Russian propaganda says they are handing out food and medicine to locals. Is this true?

Food kits were distributed through collaborators, but I don't know what they give out. None of my acquaintances took this food.

Are there still independent journalists in the Kherson region?

There are some journalists, but many online sites have been closed down or suspended. Some appear only on social networks. The influence of so-called citizen journalists, ie ordinary people who get [coverage with] a smartphone with a camera at key moments has grown.

Do foreign journalists, such as the BBC, work in the region?

There is still Novaya Gazeta in Kherson, some independent media outlets, but I have not seen television. However, there are many Russian propagandists, they are shooting a "picture" for the Russian audience.

Ukrainians in Kherson are protesting against the occupiers, although they are armed with tanks and machine guns. Are they not afraid?

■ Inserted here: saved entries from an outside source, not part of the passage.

/-- The number of switchable domains (R520). -/
def domainCount (c : Params) : Nat :=
  4 * c.channels + c.decoders + c.sbMib / 2 + 8 + c.segments + c.ports

/-- A value the spec gives for D8 and for W32 only (log 2): W32's for its channel count, else D8's. -/
def byCfg (d8 w32 : Int) (c : Params) (_ _ : Nat) : Int := if c.channels = 32 then w32 else d8

/-- The default depth of a Buoy queue (R244). -/
def buoyDepth (c : Params) : Nat := if c.targets * c.luns ≤ 16 then 16 else 8

/-- Entry types (R105). -/
inductive OdTy where
  | bool | u8 | u16 | u32 | u64 | i8 | b8 | b16 | b32 | b64 | str | dom
  deriving DecidableEq, Repr

/-- The type code of R105. -/
def OdTy.code : OdTy → Nat
  | .bool => 0x01 | .u8 => 0x02 | .u16 => 0x03 | .u32 => 0x04 | .u64 => 0x05 | .i8 => 0x06
  | .b8 => 0x0A | .b16 => 0x0B | .b32 => 0x0C | .b64 => 0x0D | .str => 0x0E | .dom => 0x0F

/-- Size in bytes of the fixed-size types (R105); 0 for STR and DOMAIN. -/
def OdTy.size : OdTy → Nat
  | .bool => 1 | .u8 => 1 | .u16 => 2 | .u32 => 4 | .u64 => 8 | .i8 => 1
  | .b8 => 1 | .b16 => 2 | .b32 => 4 | .b64 => 8 | .str => 0 | .dom => 0

/-- STR and DOMAIN have no fixed size. -/
def OdTy.fixed (t : OdTy) : Bool := t.size ≠ 0

/-- Access classes (R106). -/
inductive OdAcc where
  | ro | rw | wo | rwq | const
  deriving DecidableEq, Repr

/-- The access code of R106. -/
def OdAcc.code : OdAcc → Nat
  | .ro => 0 | .rw => 1 | .wo => 2 | .rwq => 3 | .const => 4

/-- A row of an entry table: base index, sub-indices, type, access, range, and default by configuration,
instance and sub-index. -/
structure OdRow where
  base : Nat
  sub0 : Nat
  sub1 : Nat
  ty : OdTy
  acc : OdAcc
  lo : Int
  hi : Int
  dflt : Params → Nat → Nat → Int

/-- A default that does not depend on the configuration. -/
def k (v : Int) (_ : Params) (_ _ : Nat) : Int := v

/-- A row whose range is its type's. -/
def r (base sub0 sub1 : Nat) (ty : OdTy) (acc : OdAcc) (dflt : Params → Nat → Nat → Int) : OdRow :=
  { base := base, sub0 := sub0, sub1 := sub1, ty := ty, acc := acc,
    lo := if ty = .i8 then -128 else 0,
    hi := if ty = .i8 then 127 else if ty = .bool then 1 else 2 ^ (8 * ty.size) - 1, dflt := dflt }

/-- A row with a documented range. -/
def q (base sub0 sub1 : Nat) (ty : OdTy) (acc : OdAcc) (lo hi : Int) (dflt : Params → Nat → Nat → Int) :
    OdRow :=
  { base := base, sub0 := sub0, sub1 := sub1, ty := ty, acc := acc, lo := lo, hi := hi, dflt := dflt }

/-- Rows of R6. -/
def rowsIdentity : List OdRow := [
  r 0x1000 1 1 .u32 .const (k 197120),
  r 0x1000 2 2 .u16 .const (k 7290),
  r 0x1000 3 3 .str .const (k 0),
  r 0x1001 1 1 .u8 .const (fun c _ _ => c.channels),
  r 0x1001 2 2 .u8 .const (fun c _ _ => c.targets),
  r 0x1001 3 3 .u8 .const (fun c _ _ => c.luns),
  r 0x1001 4 4 .u8 .const (fun c _ _ => c.decoders),
  r 0x1001 5 5 .u16 .const (fun c _ _ => c.sbMib * 1024),
  r 0x1001 6 6 .u16 .const (fun c _ _ => c.mapcMib * 1024),
  r 0x1001 7 7 .u8 .const (fun c _ _ => c.ports),
  r 0x1001 8 8 .u16 .const (fun c _ _ => c.tags),
  r 0x1001 9 9 .u16 .const (fun c _ _ => c.rate),
  r 0x1001 10 10 .u8 .const (fun c _ _ => c.segments),
  r 0x1001 11 11 .u16 .const (fun c _ _ => c.rings) ]

/-- Rows of R141. -/
def rowsTransports : List OdRow := [
  r 0x1100 1 1 .bool .rw (k 0),
  r 0x1100 2 2 .u8 .rwq (k 0),
  r 0x1100 3 3 .u8 .ro (k 0),
  r 0x1100 4 4 .u64 .rwq (k 0),
  r 0x1100 5 5 .u8 .rwq (k 0),
  q 0x1100 6 6 .u8 .rwq 0 7 (k 7),
  r 0x1100 7 7 .u8 .ro (k 0),
  r 0x1100 8 8 .u32 .const (k 61873),
  q 0x1100 9 9 .u16 .rw 10 60000 (k 1000),
  q 0x1100 10 10 .u16 .rw 10 10000 (k 100),
  r 0x1100 11 11 .u32 .ro (k 0),
  r 0x1100 12 12 .u32 .ro (k 0),
  r 0x1100 13 13 .u32 .ro (k 0),
  r 0x1100 14 14 .u32 .ro (k 0),
  r 0x1100 15 15 .u64 .ro (k 0),
  r 0x1100 16 16 .u32 .ro (k 0),
  r 0x1100 17 17 .u32 .ro (k 0),
  r 0x1100 18 18 .u16 .rw (k 65535) ]

/-- Rows of R126. -/
def rowsMasters : List OdRow := [
  r 0x1200 1 1 .b8 .rw (k 255),
  r 0x1200 2 2 .b8 .ro (k 0),
  r 0x1200 3 3 .b8 .ro (k 0),
  r 0x1201 1 48 .u8 .rw (k 255),
  r 0x1202 1 48 .bool .rw (k 0) ]

/-- Rows of R93, R280, R587. -/
def rowsGlobal : List OdRow := [
  r 0x2000 1 1 .u8 .ro (k 0),
  q 0x2000 2 2 .u8 .wo 0 3 (k 0),
  r 0x2000 3 3 .u16 .wo (k 0),
  r 0x2000 4 4 .u16 .wo (k 0),
  r 0x2000 5 5 .b32 .rw (k 0),
  r 0x2000 6 6 .u8 .ro (k 0),
  r 0x2000 7 7 .u32 .ro (k 0),
  r 0x2000 8 8 .u64 .ro (k 0),
  q 0x2000 9 9 .u8 .rw 1 64 (k 8),
  r 0x2000 10 10 .u32 .ro (k 0),
  r 0x2000 11 11 .u8 .ro (k 0),
  q 0x2010 1 1 .u32 .rw 10000 200000 (k 100000),
  r 0x2010 2 2 .u8 .ro (k 0),
  r 0x2010 3 3 .u32 .rw (k 1000),
  r 0x2010 4 4 .u32 .ro (k 0),
  r 0x2010 5 5 .u32 .ro (k 0),
  r 0x2010 6 6 .u32 .ro (k 0),
  r 0x2010 7 7 .u64 .ro (k 0),
  r 0x2050 1 1 .u16 .wo (k 0),
  r 0x2050 2 2 .b64 .rw (k 0),
  r 0x2050 3 3 .b64 .rw (k 0),
  r 0x2050 4 4 .u8 .ro (k 0),
  r 0x2050 5 5 .u8 .ro (k 0),
  r 0x2050 6 6 .u8 .ro (k 0),
  r 0x2050 7 7 .dom .rw (k 0),
  r 0x2050 8 8 .u32 .rw (k 10000),
  r 0x2050 9 9 .u8 .ro (k 0),
  r 0x2050 10 10 .u32 .ro (k 0),
  r 0x2050 11 11 .u64 .ro (k 0),
  r 0x2052 1 1 .dom .rw (k 0),
  r 0x2052 2 2 .bool .rw (k 0) ]

/-- Rows of R240, R241, R242, R500. -/
def rowsLantern0 : List OdRow := [
  q 0x2100 1 1 .u64 .rwq 0 1099511627776 (k 0),
  r 0x2100 2 2 .u8 .rwq (k 0),
  r 0x2100 3 3 .u64 .rwq (k 0),
  r 0x2100 4 4 .u64 .rwq (k 0),
  r 0x2100 5 5 .u64 .ro (k 0),
  r 0x2100 6 6 .bool .rw (k 0),
  r 0x2100 7 7 .bool .wo (k 0),
  r 0x2100 8 8 .u8 .ro (k 0),
  r 0x2100 9 9 .u32 .ro (k 0),
  r 0x2100 10 10 .bool .ro (k 0),
  r 0x2100 11 11 .u8 .ro (k 0),
  r 0x2101 1 16 .b64 .rwq (fun _ _ s => if s == 1 then 0x8002000000000000 else 0),
  r 0x2102 1 1 .u8 .rwq (fun c _ _ => min c.channels 16 - 1),
  r 0x2102 2 2 .dom .rwq (k 0),
  r 0x2102 3 3 .u16 .ro (k 0),
  q 0x2102 4 4 .u16 .rw 1 10000 (k 100),
  r 0x2103 1 1 .u8 .rw (k 4),
  r 0x2103 2 2 .u8 .rw (k 1),
  r 0x2103 3 3 .u8 .rw (k 2),
  r 0x2103 4 4 .u8 .rw (k 1),
  r 0x2103 5 5 .u8 .rw (k 2),
  q 0x2103 6 6 .i8 .rw 0 100 (k 40),
  r 0x2103 7 7 .b8 .rw (k 1),
  q 0x2103 8 8 .u8 .rw 1 255 (k 64),
  r 0x2103 9 9 .u16 .const (byCfg 32 256),
  r 0x2103 10 10 .u16 .ro (k 0),
  q 0x2104 1 1 .u8 .rw 1 50 (k 8),
  r 0x2104 2 2 .u8 .rw (k 3),
  q 0x2104 3 3 .u8 .rw 1 100 (k 20),
  r 0x2104 4 4 .u8 .rw (k 70),
  q 0x2104 5 5 .u16 .rw 10 65535 (k 300),
  r 0x2104 6 6 .u32 .rw (k 200000),
  r 0x2104 7 7 .u32 .rw (k 2160),
  q 0x2104 8 8 .u8 .rw 1 6 (k 4),
  q 0x2104 9 9 .u8 .rw 1 64 (byCfg 4 32),
  q 0x2104 10 10 .u8 .rw 1 16 (k 2),
  q 0x2104 11 11 .u16 .rw 0 60000 (k 500),
  r 0x2104 12 12 .bool .rw (k 0),
  r 0x2104 13 13 .u32 .ro (k 0),
  r 0x2104 14 14 .u32 .ro (k 0) ]

/-- Rows of R240, R241, R242, R500. -/
def rowsLantern1 : List OdRow := [
  r 0x2104 15 15 .u8 .ro (k 0),
  r 0x2104 16 16 .u16 .ro (k 0),
  r 0x2104 17 17 .u16 .ro (k 0),
  r 0x2104 18 18 .u16 .ro (k 0),
  q 0x2105 1 1 .u16 .rw 1 65535 (k 100),
  q 0x2105 2 2 .u16 .rw 0 1024 (byCfg 16 128),
  q 0x2105 3 3 .u16 .rw 1 65535 (k 500),
  q 0x2105 4 4 .u8 .rw 0 16 (k 4),
  r 0x2106 1 1 .u8 .rw (k 2),
  r 0x2106 2 2 .b16 .rw (k 65535),
  q 0x2106 3 3 .u16 .rw 1 4096 (k 64),
  r 0x2107 1 1 .dom .rw (k 0),
  r 0x2107 2 2 .b32 .rw (k 0),
  r 0x2107 3 3 .b16 .rw (k 0),
  r 0x2107 4 4 .b64 .rw (k 0),
  r 0x2107 5 5 .b16 .rw (k 0),
  r 0x2107 6 6 .u16 .ro (k 0),
  r 0x2108 1 1 .u64 .ro (k 0),
  r 0x2108 2 2 .u64 .ro (k 0),
  r 0x2108 3 3 .u64 .ro (k 0),
  r 0x2108 4 4 .u64 .ro (k 0),
  r 0x2108 5 5 .u64 .ro (k 0),
  r 0x2108 6 6 .u64 .ro (k 0),
  r 0x2108 7 7 .u64 .ro (k 0),
  r 0x2108 8 8 .u64 .ro (k 0),
  r 0x2108 9 9 .u64 .ro (k 0),
  r 0x2108 10 10 .u64 .ro (k 0),
  r 0x2108 11 11 .u32 .ro (k 0),
  r 0x2108 12 12 .u32 .ro (k 0),
  r 0x2108 13 13 .u32 .ro (k 0),
  r 0x2108 14 14 .u32 .ro (k 0),
  r 0x2108 15 15 .u32 .ro (k 0),
  r 0x2109 1 1 .dom .ro (k 0),
  r 0x2109 2 2 .u32 .ro (k 0),
  r 0x2109 3 3 .u16 .ro (k 0),
  r 0x2109 4 4 .b16 .ro (k 0),
  r 0x2109 5 5 .u64 .ro (k 0) ]

/-- The rows of this range. -/
def rowsLantern : List OdRow := rowsLantern0 ++ rowsLantern1

/-- Rows of R372. -/
def rowsCodes : List OdRow := [
  r 0x2200 1 1 .u32 .rwq (k 0),
  r 0x2200 2 2 .u32 .ro (k 0),
  r 0x2200 3 3 .u32 .ro (k 0),
  r 0x2200 4 4 .u64 .ro (k 0),
  r 0x2200 5 5 .u64 .ro (k 0),
  r 0x2201 1 1 .dom .const (k 0),
  r 0x2201 2 2 .dom .const (k 0),
  r 0x2201 3 3 .dom .const (k 0) ]

/-- Rows of R398, R399, R400, R401. -/
def rowsRecovery : List OdRow := [
  r 0x2300 1 1 .b8 .rw (k 62),
  q 0x2300 2 2 .u8 .rw 1 30 (k 10),
  q 0x2300 3 3 .u8 .rw 1 30 (k 30),
  q 0x2300 4 4 .u8 .rw 1 30 (k 30),
  q 0x2300 5 5 .u8 .rw 1 32 (k 6),
  q 0x2300 6 6 .u8 .rw 1 32 (k 6),
  r 0x2300 7 7 .b8 .rw (k 81),
  r 0x2300 8 8 .b16 .rw (k 30001),
  q 0x2301 1 1 .u8 .rw 0 2 (k 0),
  q 0x2301 2 2 .u8 .rw 0 7 (k 2),
  q 0x2301 3 3 .u16 .rw 1 8190 (k 8),
  q 0x2301 4 4 .u8 .rw 1 127 (k 100),
  r 0x2301 5 5 .b64 .rwq (k 0),
  r 0x2301 6 6 .b32 .rwq (k 4169140224),
  r 0x2301 7 7 .dom .rwq (k 0),
  r 0x2301 8 8 .dom .rwq (k 0),
  r 0x2301 9 9 .b32 .rwq (k 504034944),
  q 0x2301 10 10 .u8 .rw 0 7 (k 3),
  r 0x2303 1 7 .u64 .ro (k 0),
  r 0x2303 8 8 .u64 .ro (k 0),
  r 0x2303 9 9 .u32 .ro (k 0),
  r 0x2303 10 10 .u32 .ro (k 0),
  r 0x2303 11 11 .u32 .ro (k 0),
  r 0x2303 12 12 .dom .ro (k 0),
  r 0x2304 1 4 .dom .rwq (k 0),
  q 0x2310 1 1 .u8 .rwq 1 7 (k 7),
  q 0x2310 2 2 .u8 .rwq 1 4 (k 3),
  r 0x2310 3 3 .b32 .rwq (k 4467217),
  r 0x2310 4 4 .b64 .rwq (k 4521260802379792),
  r 0x2310 5 5 .u8 .rw (k 0),
  r 0x2310 6 6 .u8 .rw (k 0),
  q 0x2310 7 7 .u8 .rw 0 8 (k 8),
  q 0x2310 8 8 .u8 .rw 0 8 (k 4),
  r 0x2310 9 9 .dom .rw (k 0) ]

/-- Rows of R443, R444, R445. -/
def rowsClasp0 : List OdRow := [
  r 0x2400 1 1 .u8 .ro (k 0),
  r 0x2400 2 2 .bool .wo (k 0),
  r 0x2400 3 3 .bool .wo (k 0),
  q 0x2400 4 4 .u32 .rw 50 100000 (k 1000),
  q 0x2400 5 5 .u16 .rw 1 512 (k 64),
  q 0x2400 6 6 .u16 .rw 1 60000 (k 100),
  q 0x2400 7 7 .u32 .rw 16 65536 (byCfg 256 4096),
  r 0x2400 8 8 .u32 .rw (k 3600),
  q 0x2400 9 9 .u8 .rw 1 50 (k 10),
  r 0x2400 10 10 .bool .rw (k 1),
  q 0x2400 11 11 .u8 .rw 0 16 (k 4),
  q 0x2400 12 12 .u8 .rw 0 16 (k 0),
  q 0x2400 13 13 .i8 .rw 1 64 (k 20),
  q 0x2400 14 14 .u16 .rw 0 4096 (k 64),
  r 0x2400 15 15 .u16 .rw (k 16384),
  r 0x2400 16 16 .u16 .const (byCfg 2048 8192),
  r 0x2400 17 17 .u8 .ro (k 0),
  q 0x2401 1 1 .u16 .rw 1000 30000 (k 14000),
  q 0x2401 2 2 .u32 .rw 0 1000000 (k 100),
  r 0x2401 3 3 .u32 .rw (k 5000),
  r 0x2401 4 4 .u32 .ro (k 0),
  r 0x2401 5 5 .b8 .ro (k 16),
  r 0x2401 6 6 .u32 .ro (k 0),
  q 0x2402 1 1 .u8 .rw 0 1 (k 0),
  q 0x2402 2 2 .u16 .rw 100 400 (k 125),
  r 0x2402 3 3 .u32 .rwq (k 50),
  r 0x2402 4 4 .u32 .rwq (k 16),
  r 0x2402 5 5 .u32 .rwq (k 18),
  r 0x2402 6 6 .u32 .rwq (k 250),
  r 0x2402 7 7 .u32 .rwq (byCfg 1200 9000),
  r 0x2402 8 8 .u32 .rwq (k 300),
  r 0x2402 9 9 .u32 .ro (k 0),
  r 0x2402 10 10 .u32 .ro (k 0),
  r 0x2402 11 11 .u32 .ro (k 0),
  r 0x2403 1 1 .u64 .ro (k 0),
  r 0x2403 2 2 .u32 .ro (k 0),
  r 0x2403 3 3 .u32 .ro (k 0),
  r 0x2403 4 4 .u32 .ro (k 0),
  r 0x2403 5 5 .u32 .ro (k 0),
  r 0x2403 6 6 .u32 .ro (k 0) ]

/-- Rows of R443, R444, R445. -/
def rowsClasp1 : List OdRow := [
  r 0x2403 7 7 .u32 .ro (k 0),
  r 0x2403 8 8 .u32 .ro (k 0),
  r 0x2403 9 9 .u32 .ro (k 0),
  r 0x2403 10 10 .u32 .ro (k 0),
  r 0x2403 11 11 .u32 .ro (k 0),
  r 0x2403 12 12 .u32 .ro (k 0),
  r 0x2403 13 13 .u64 .ro (k 0),
  r 0x2403 14 14 .u32 .ro (k 0),
  r 0x2403 15 15 .u32 .ro (k 0),
  r 0x2403 16 16 .u32 .ro (k 0),
  r 0x2404 1 1 .u8 .ro (k 0),
  r 0x2404 2 2 .u8 .ro (k 0),
  r 0x2404 3 3 .u64 .ro (k 0),
  r 0x2404 4 4 .u64 .ro (k 0),
  r 0x2404 5 5 .u32 .ro (k 0),
  r 0x2404 6 6 .b8 .ro (k 0),
  r 0x2404 7 7 .dom .ro (k 0),
  r 0x2404 8 8 .u32 .ro (k 0),
  r 0x2404 9 9 .bool .wo (k 0) ]

/-- The rows of this range. -/
def rowsClasp : List OdRow := rowsClasp0 ++ rowsClasp1

/-- Rows of R466, R467. -/
def rowsTender : List OdRow := [
  q 0x2500 1 1 .u8 .rwq 0 1 (k 0),
  r 0x2500 2 2 .b64 .rwq (k 18374686479671623680),
  q 0x2500 3 3 .u8 .rw 0 7 (k 4),
  q 0x2500 4 4 .u8 .rw 0 7 (k 3),
  r 0x2500 5 5 .u32 .rwq (k 0),
  r 0x2500 6 6 .u32 .rwq (k 0),
  r 0x2500 7 7 .u16 .const (k 512),
  r 0x2500 8 8 .u64 .ro (k 0),
  r 0x2510 1 1 .bool .rw (k 0),
  q 0x2510 2 2 .u32 .rw 100 4000000000 (k 1000000),
  r 0x2510 3 3 .u64 .rw (k 0),
  r 0x2510 4 4 .b32 .ro (k 0),
  r 0x2510 5 5 .u32 .ro (k 0) ]

/-- Rows of R518, R519. -/
def rowsBell : List OdRow := [
  r 0x2600 1 1 .u16 .ro (k 0),
  r 0x2600 2 2 .u32 .ro (k 0),
  r 0x2600 3 3 .u32 .ro (k 0),
  r 0x2600 4 4 .u64 .ro (k 0),
  r 0x2600 5 5 .u64 .ro (k 0),
  r 0x2600 6 6 .u32 .ro (k 0),
  r 0x2600 7 7 .u32 .ro (k 0),
  q 0x2610 1 1 .u8 .rwq 0 1 (k 0),
  r 0x2610 2 2 .u8 .rwq (k 0),
  r 0x2610 3 3 .u64 .rwq (k 0),
  r 0x2610 4 4 .u8 .ro (k 0),
  r 0x2610 5 5 .b32 .ro (k 0),
  r 0x2610 6 6 .dom .ro (k 0),
  r 0x2610 7 7 .u16 .wo (k 0),
  r 0x2610 8 8 .bool .ro (k 0),
  r 0x2610 9 9 .bool .wo (k 0),
  r 0x2610 10 10 .b32 .ro (k 65536),
  r 0x2610 11 11 .b32 .ro (k 0),
  r 0x2610 12 12 .bool .ro (k 0),
  r 0x2610 13 13 .u64 .ro (k 0),
  r 0x2610 14 14 .u32 .ro (k 0),
  r 0x2610 15 15 .u32 .ro (k 0),
  r 0x2640 1 1 .b32 .rw (k 0),
  r 0x2650 1 1 .b16 .ro (k 0) ]

/-- Rows of R534, R535. -/
def rowsKeeper : List OdRow := [
  r 0x2700 1 1 .u16 .const (fun c _ _ => domainCount c),
  r 0x2700 2 2 .u16 .ro (k 0),
  r 0x2700 3 3 .u16 .ro (k 0),
  r 0x2700 4 4 .u16 .rw (k 65535),
  r 0x2700 5 5 .u16 .const (k 200),
  r 0x2700 6 6 .u16 .const (k 1000),
  r 0x2700 7 7 .u32 .ro (k 0),
  r 0x2700 8 8 .u32 .ro (k 0),
  r 0x2700 9 9 .u32 .ro (k 0),
  r 0x2700 10 10 .u32 .ro (k 0),
  r 0x2700 11 11 .u32 .ro (k 0),
  r 0x2700 12 12 .dom .const (k 0),
  r 0x2700 13 13 .dom .ro (k 0),
  q 0x2710 1 1 .u8 .rw 0 2 (k 2),
  r 0x2720 1 1 .b16 .ro (k 0),
  r 0x2730 1 1 .b8 .rw (k 0),
  r 0x2740 1 1 .u32 .ro (k 0),
  r 0x2750 1 1 .u32 .ro (k 0),
  r 0x2760 1 1 .b32 .ro (k 0),
  r 0x2770 1 1 .u32 .ro (k 0),
  r 0x2780 1 1 .u32 .ro (k 0) ]

/-- Rows of R551, R552. -/
def rowsThermal0 : List OdRow := [
  q 0x2800 1 1 .u8 .rw 0 1 (k 0),
  r 0x2800 2 2 .u16 .const (k 100),
  q 0x2800 3 3 .i8 .rw (-40) 85 (k 40),
  r 0x2800 4 4 .u8 .rw (k 255),
  r 0x2800 5 5 .u8 .rw (k 64),
  q 0x2800 6 6 .u8 .rw 2 40 (k 6),
  q 0x2800 7 7 .u8 .rw 1 50 (k 3),
  r 0x2800 8 8 .u8 .rw (k 0),
  r 0x2800 9 9 .u8 .rw (k 0),
  r 0x2800 10 10 .u16 .rw (k 65535),
  r 0x2800 11 11 .b64 .wo (k 0),
  r 0x2800 12 12 .b64 .ro (k 0),
  r 0x2800 13 13 .b64 .ro (k 0),
  r 0x2800 14 14 .u32 .ro (k 0),
  r 0x2801 1 1 .i8 .rw (fun _ i _ => if i == 1 then (95) else (75)),
  r 0x2801 2 2 .i8 .rw (fun _ i _ => if i == 1 then (105) else (85)),
  r 0x2801 3 3 .i8 .rw (fun _ i _ => if i == 1 then (115) else (95)),
  r 0x2801 4 4 .i8 .rw (fun _ i _ => if i == 1 then (-20) else (0)),
  r 0x2801 5 5 .i8 .rw (fun _ i _ => if i == 1 then (-40) else (-10)),
  q 0x2801 6 10 .u8 .rw 1 20 (fun _ _ s => if s == 8 then 5 else 3),
  q 0x2803 1 1 .u16 .rw 100 65535 (k 2000),
  q 0x2803 2 2 .u8 .rw 10 100 (k 50),
  q 0x2803 3 3 .u8 .rw 0 1 (k 0),
  q 0x2803 4 4 .u16 .rw 1 60000 (k 500),
  r 0x2803 5 5 .u8 .rw (k 0),
  r 0x2803 6 6 .u32 .rw (k 0),
  r 0x2803 7 7 .u32 .rw (k 0),
  r 0x2804 1 6 .u32 .rw (fun _ _ s => [15, 16, 18, 300, 500, 250].getD (s - 1) 0),
  r 0x2804 7 7 .u32 .rw (k 5),
  r 0x2804 8 8 .dom .ro (k 0),
  r 0x2805 1 1 .dom .rw (k 0),
  r 0x2805 2 2 .dom .rw (k 0),
  r 0x2805 3 3 .dom .rw (k 0),
  r 0x2806 1 1 .dom .ro (k 0),
  r 0x2806 2 2 .dom .ro (k 0),
  r 0x2806 3 3 .dom .ro (k 0),
  r 0x2806 4 4 .dom .ro (k 0),
  r 0x2807 1 1 .u32 .ro (k 0),
  r 0x2807 2 2 .u32 .ro (k 0),
  r 0x2807 3 3 .u32 .ro (k 0) ]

They are afraid, of course, especially at first people were afraid. But immediately after the first action, the feeling of fear disappeared. People began to go out so as not to be afraid. They see that they are not alone, that many disagree with the occupation, so they go out.

But the Russians are acting more and more aggressively; people have already been shot and wounded. People are being detained.

I don't think it will affect them. They seized the land but did not capture the brains of the people. Kherson residents make their pro-Ukrainian feelings clear.